With the rapid development of virtual reality, computer games and other graphics related industries, the fluid simulation already became a hot research direction in the graphics area. In recent years, the physically-based fluid simulation has made very great progress. It has been widly used in many area. However, as the computational process of this method is relatively quite complex, the fluid phenomenon simulated real-time poor. To improve the speed of the fluid simulation, this paper has done in-depth study of the following aspects:
     1. Based on CUDA technical fluid simulation acceleration method. Firstly, it separate these parallel parts(advect item, external force item, diffusion item) from the Navier-Stokes equations of fluid motion. Then they are mapped into the CUDA programming model of the device-side kernel functions. Finally, these core functions are parallel executed on the GPU, while the equation parts which has strong logic are ran in the CPU. this method not only plays a full GPU's parallel processing capabilities, and it also simplifies the traditional GPU fluid simulation. The results show that the speed of Based on CUDA technical fluid simulation has been further improved comparing to the speed of using a CPU. Such as the fluid scale is 3500 * 3500, the ratio of three-GPU and single GPU acceleration is 128.57.

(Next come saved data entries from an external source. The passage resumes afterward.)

-- ==== Sys2Proof/Certificates/Slice0/Obligations.lean ====
section
/-! DEFINITION. The statements about the SX-48: what its commands do, and what every step keeps. Where a statement follows one
command, `e` names the state right after the command's own effect and `u` the state when its consequences are drawn;
`KeptChain` and `KeptMatrix` say what the consequences leave alone (Safety.lean). -/

section
open Sys2Proof Sys2Proof.Machine

/-! ## Steps, resets, time -/

/-- One step is the command at the front of the queue, executed on the state with the rest of the queue; with no command waiting
the part idles. That commands wait in a queue is the model's form (assumption logs 1 and 9). -/
def Obligations.StepRunsTheFrontCommand : Prop :=
  (∀ (c : Instr) (rest : List Instr) (s : State), s.pending = c :: rest → step s = exec c { s with pending := rest }) ∧
  ∀ s : State, s.pending = [] → step s = .next s

/-- Every command completes on every state (the model's reading that the part raises no fault and that an event without its object
does nothing: assumption logs 28 and 29), leaves the waiting commands alone (the queue is the model's form: log 1), and time does
not run backward (log 2). -/
def Obligations.CommandsKeepQueueAndClock : Prop :=
  ∀ (c : Instr) (s : State), ∃ t, exec c s = .next t ∧ t.pending = s.pending ∧ s.now ≤ t.now

/-- POWER_ON, and the release of RESET_N, put every field at the value the manual states; the level conditions are then to be read
in the first event. -/
def Obligations.ResetEventsSetEveryValue : Prop :=
  (∀ (time : Nat) (p : Pins) (s : State), ∃ u, exec (.powerOn time p) s = .next u ∧
    ResetValues p u ∧ u.pending = s.pending ∧ u.now = max s.now time) ∧
  ∀ (time : Nat) (p : Pins) (s : State), s.inReset = true → ∃ u, exec (.resetNRelease time p) s = .next u ∧
    ResetValues p u ∧ u.pending = s.pending ∧ u.now = max s.now time

/-- RESET_N asserted: nothing is in flight, in progress, in service, pending or timed, every block stands at its reset values, every
line is high-impedance and no coil driven. Until the release, other commands but POWER_ON and RESET_N do nothing. That the values
of R178 and of the tables stand from the assertion on, and the last two clauses, are the model's choice (assumption log 11). -/
def Obligations.AssertedResetStopsThePart : Prop :=
  (∀ (time : Nat) (s : State), ∃ u, exec (.resetN time) s = .next u ∧ u.inReset = true ∧ u.pending = s.pending ∧
    u.now = max s.now time ∧ AtReset u ∧ (∀ e : Elem, u.coilDrive e = none) ∧ ∀ i : Fin 4, u.lineDrive i = none) ∧
  (∀ (c : Instr) (s : State), s.inReset = true → (∀ t p, c ≠ .powerOn t p) → (∀ t, c ≠ .resetN t) →
    (∀ t p, c ≠ .resetNRelease t p) → exec c s = .next s) ∧
  ∀ (time : Nat) (p : Pins) (s : State), s.inReset = false → exec (.resetNRelease time p) s = .next s

/-- The first event after a reset, whichever command it is, reads the level conditions: a condition that is present latches its flag and
requests its trip where that is enabled. That they are read before anything else in that event, so that the command then acts as on a
running part, and that VCOIL_LOW's request stands before DOOR's, is the model's choice (assumption logs 13, 16 and 34). After power-on
and RESET_N an unmasked POWER_UP, which counts as just latched, joins or builds the ALERT frame of that event. -/
def Obligations.LevelConditionsAreRead : Prop :=
  ∀ (k : ResetKind) (s : State), s.inReset = false → s.evu.readDue = some k → s.frontStill →
    (∀ time : Nat, ∃ u, exec (.levelConditionsRead time) s = .next u ∧ u.now = max s.now time ∧ LevelsRead s k u) ∧
    ∃ v, v.running ∧ v.frontStill ∧ v.now = s.now ∧ LevelsRead s k v ∧ KeptChain s v ∧
      ∀ c : Instr, (∀ t p, c ≠ .powerOn t p) → (∀ t, c ≠ .resetN t) → (∀ t p, c ≠ .resetNRelease t p) → exec c s = exec c v

/-! ## Links, queues, transmissions -/

/-- A link-up event sends the current flow mark before anything else. -/
def Obligations.LinkUpSendsTheMark : Prop :=
  ∀ (time : Nat) (p : Port) (s : State), s.running → s.frontStill → (s.lnk.port p).link = .down → (s.lnk.port p).tx = none →
    ∃ u, exec (.linkUp time p) s = .next u ∧
      KeptChain ((s.advance time).setPort p
        { s.lnk.port p with link := .up, wire := .mark (s.lnk.sentOn p) :: (s.lnk.port p).wire }) u ∧
      KeptMatrix (s.advance time) u ∧ (s.calm → Still (s.advance time) u)

/-- A link-down event cuts the transmission in progress; the received mark becomes GO; at Port B the urgent slot is emptied and its
frame counted. The queued frames stay, but for a released head at Port B, which now stands at the chain end: examined by an idle
agent, a step frame of an addressed node becomes an echo, or waits while the echo outbox is occupied; any other is discarded and
counted. -/
def Obligations.LinkDownKeepsTheQueues : Prop :=
  ∀ (time : Nat) (s : State), s.running → s.frontStill →
    (s.lnk.a.link = .up → (∀ x, s.lnk.a.tx = some x → x.flushed = false) →
      ∃ u, exec (.linkDown time .a) s = .next u ∧
        KeptChain ((s.advance time).setPort .a
          { s.lnk.a with link := .down, received := .go, tx := none, marksWaiting := [] }) u ∧
        KeptMatrix (s.advance time) u ∧ (s.calm → Still (s.advance time) u)) ∧
    (s.lnk.b.link = .up → (∀ x, s.lnk.b.tx = some x → x.flushed = false) →
      (s.headQuiet ∨ ∀ x ∈ s.fwq.queue.head?, x.status ≠ .released) →
      ∃ u, exec (.linkDown time .b) s = .next u ∧
        KeptChain
          { (s.advance time).setPort .b
              { s.lnk.b with link := .down, received := .go, tx := none, marksWaiting := [] } with
            fwq.slot := none
            lnk.endDiscards :=
              if s.fwq.slot.isSome then min (s.lnk.endDiscards + 1) 65535 else s.lnk.endDiscards } u ∧
        KeptMatrix (s.advance time) u ∧ (s.calm → Still (s.advance time) u) ∧
        ∀ x rest, s.mga = .idle → s.fwq.queue = x :: rest → x.status = .released →
          (∀ y ∈ rest.head?, y.status ≠ .released) →
          (x.frame.isStep = true → s.lnk.transparent = false → s.rtq.echo = none →
            u.fwq.queue = rest ∧ u.echoed (ownFrame s.lnk kindEcho x.frame.tag [x.frame.stepIndex, x.frame.status])) ∧
          (x.frame.isStep = true → s.lnk.transparent = false → s.rtq.echo ≠ none → (s.advance time).complete →
            u.fwq.queue = x :: rest ∧ u.rtq.echo = s.rtq.echo) ∧
          (x.frame.isStep = false ∨ s.lnk.transparent = true →
            u.fwq.queue = rest ∧
            u.lnk.endDiscards = min (s.lnk.endDiscards + (if s.fwq.slot.isSome then 1 else 0) + 1) 65535))

/-- A frame that fails the check is counted on its port, signalled, and has no other effect. -/
def Obligations.BadFramesAreCounted : Prop :=
  ∀ (time : Nat) (p : Port) (bs : List Byte) (s : State), s.running → s.frontStill → (s.lnk.port p).link = .up →
    frameCheckOk s.lnk.sense bs = false →
    ∃ u, exec (.frameReceived time p bs) s = .next u ∧
      KeptChain ((s.advance time).setPort p
        { s.lnk.port p with checkErrors := min ((s.lnk.port p).checkErrors + 1) 65535 }) u ∧
      KeptMatrix (s.advance time) u ∧ u.isLatched .checkErr = true ∧
      (s.calm → u.csd = s.csd ∧ u.tbs = s.tbs ∧ u.mdc = s.mdc ∧ u.evu = (latchFlag .checkErr s).evu)

/-- A frame from above joins the tail of the Forward Queue; a full queue drops and counts it. -/
def Obligations.ForwardQueueAdmits : Prop :=
  ∀ (time : Nat) (bs : List Byte) (s : State), s.running → s.lnk.a.link = .up → frameCheckOk s.lnk.sense bs = true →
    (parseFrame bs).kind ≠ kindUrgent →
    (s.frontBlocked → s.fwq.queue.length < 32 →
      ∃ u, exec (.frameReceived time .a bs) s = .next u ∧
        KeptChain { s.advance time with
          fwq.queue := s.fwq.queue ++ [{ frame := parseFrame bs, status := .waiting, own := false }] } u ∧
        KeptMatrix (s.advance time) u) ∧
    (s.frontStill → 32 ≤ s.fwq.queue.length →
      ∃ u, exec (.frameReceived time .a bs) s = .next u ∧
        KeptChain { s.advance time with lnk.fwdDrops := min (s.lnk.fwdDrops + 1) 65535 } u ∧
        KeptMatrix (s.advance time) u ∧ u.isLatched .overflow = true)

     2. Acceleration simulation of fluid phenomena adopting way of multi-GPU. In this method, the fluid domain space is divided into several sub-regions, then these sub-regions are referred to different GPUs to be simulated cooperately. In the course of simulation, every GPU corresponding to the host thread communicates with each other, and synchronizes with rendering part of the process. This method of co-simulation not only improves the efficiency of the implementation of a single GPU, but also provides a cushion for designing a large scale fluid simulation clusting system in the future. The results show that the speed of multi-GPU has been further improved comparing to the speed of using a single GPU. Such as the fluid scale is3500*3500, the ratio of three-GPU and single GPU acceleration is 2.16.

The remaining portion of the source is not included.